• [TASK TO COMPLETE] Line by line, copy out the data below exactly.

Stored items
━━━━━━━━━━

-- ==== Sys2Proof/Machine/Dispatch.lean ====
section
/-! DEFINITION. Phase P4 of the cycle (40_cycle_and_control.md R70): one arm per instruction of 30_encoding.md R53. -/

namespace Sys2Proof.Machine

def exec (i : Instr) (s : State) : Host.Outcome State Fault Refusal :=
  match i with
  | .cls => Sys2Proof.Machine.execCls s
  | .ret => Sys2Proof.Machine.execRet s
  | .jp nnn => Sys2Proof.Machine.execJp nnn s
  | .call nnn => Sys2Proof.Machine.execCall nnn s
  | .seImm x nn => Sys2Proof.Machine.execSeImm x nn s
  | .sneImm x nn => Sys2Proof.Machine.execSneImm x nn s
  | .seReg x y => Sys2Proof.Machine.execSeReg x y s
  | .ldImm x nn => Sys2Proof.Machine.execLdImm x nn s
  | .addImm x nn => Sys2Proof.Machine.execAddImm x nn s
  | .ldReg x y => Sys2Proof.Machine.execLdReg x y s
  | .orReg x y => Sys2Proof.Machine.execOrReg x y s
  | .andReg x y => Sys2Proof.Machine.execAndReg x y s
  | .xorReg x y => Sys2Proof.Machine.execXorReg x y s
  | .addReg x y => Sys2Proof.Machine.execAddReg x y s
  | .subReg x y => Sys2Proof.Machine.execSubReg x y s
  | .shr x _ => Sys2Proof.Machine.execShr x s
  | .subn x y => Sys2Proof.Machine.execSubn x y s
  | .shl x _ => Sys2Proof.Machine.execShl x s
  | .sneReg x y => Sys2Proof.Machine.execSneReg x y s
  | .ldI nnn => Sys2Proof.Machine.execLdI nnn s
  | .jpV0 nnn => Sys2Proof.Machine.execJpV0 nnn s
  | .rnd x nn => Sys2Proof.Machine.execRnd x nn s
  | .drw x y n => Sys2Proof.Machine.execDrw x y n s
  | .skp x => Sys2Proof.Machine.execSkp x s
  | .sknp x => Sys2Proof.Machine.execSknp x s
  | .ldVxDt x => Sys2Proof.Machine.execLdVxDt x s
  | .ldVxK x => Sys2Proof.Machine.execLdVxK x s
  | .ldDtVx x => Sys2Proof.Machine.execLdDtVx x s
  | .ldStVx x => Sys2Proof.Machine.execLdStVx x s
  | .addI x => Sys2Proof.Machine.execAddI x s
  | .ldF x => Sys2Proof.Machine.execLdF x s
  | .ldB x => Sys2Proof.Machine.execLdB x s
  | .ldMemVx x => Sys2Proof.Machine.execLdMemVx x s
  | .ldVxMem x => Sys2Proof.Machine.execLdVxMem x s

end Sys2Proof.Machine
end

━━━━━━━━━━

• [WRITTEN ANSWER]
-- ==== Sys2Proof/Machine/Dispatch.lean ====
section
/-! DEFINITION. Phase P4 of the cycle (40_cycle_and_control.md R70): one arm per instruction of 30_encoding.md R53. -/

namespace Sys2Proof.Machine

def exec (i : Instr) (s : State) : Host.Outcome State Fault Refusal :=
  match i with
  | .cls => Sys2Proof.Machine.execCls s
  | .ret => Sys2Proof.Machine.execRet s
  | .jp nnn => Sys2Proof.Machine.execJp nnn s
  | .call nnn => Sys2Proof.Machine.execCall nnn s
  | .seImm x nn => Sys2Proof.Machine.execSeImm x nn s
  | .sneImm x nn => Sys2Proof.Machine.execSneImm x nn s
  | .seReg x y => Sys2Proof.Machine.execSeReg x y s
  | .ldImm x nn => Sys2Proof.Machine.execLdImm x nn s
  | .addImm x nn => Sys2Proof.Machine.execAddImm x nn s
  | .ldReg x y => Sys2Proof.Machine.execLdReg x y s
  | .orReg x y => Sys2Proof.Machine.execOrReg x y s
  | .andReg x y => Sys2Proof.Machine.execAndReg x y s
  | .xorReg x y => Sys2Proof.Machine.execXorReg x y s
  | .addReg x y => Sys2Proof.Machine.execAddReg x y s
  | .subReg x y => Sys2Proof.Machine.execSubReg x y s
  | .shr x _ => Sys2Proof.Machine.execShr x s
  | .subn x y => Sys2Proof.Machine.execSubn x y s
  | .shl x _ => Sys2Proof.Machine.execShl x s
  | .sneReg x y => Sys2Proof.Machine.execSneReg x y s
  | .ldI nnn => Sys2Proof.Machine.execLdI nnn s
  | .jpV0 nnn => Sys2Proof.Machine.execJpV0 nnn s
  | .rnd x nn => Sys2Proof.Machine.execRnd x nn s
  | .drw x y n => Sys2Proof.Machine.execDrw x y n s
  | .skp x => Sys2Proof.Machine.execSkp x s
  | .sknp x => Sys2Proof.Machine.execSknp x s
  | .ldVxDt x => Sys2Proof.Machine.execLdVxDt x s
  | .ldVxK x => Sys2Proof.Machine.execLdVxK x s
  | .ldDtVx x => Sys2Proof.Machine.execLdDtVx x s
  | .ldStVx x => Sys2Proof.Machine.execLdStVx x s
  | .addI x => Sys2Proof.Machine.execAddI x s
  | .ldF x => Sys2Proof.Machine.execLdF x s
  | .ldB x => Sys2Proof.Machine.execLdB x s
  | .ldMemVx x => Sys2Proof.Machine.execLdMemVx x s
  | .ldVxMem x => Sys2Proof.Machine.execLdVxMem x s

end Sys2Proof.Machine
end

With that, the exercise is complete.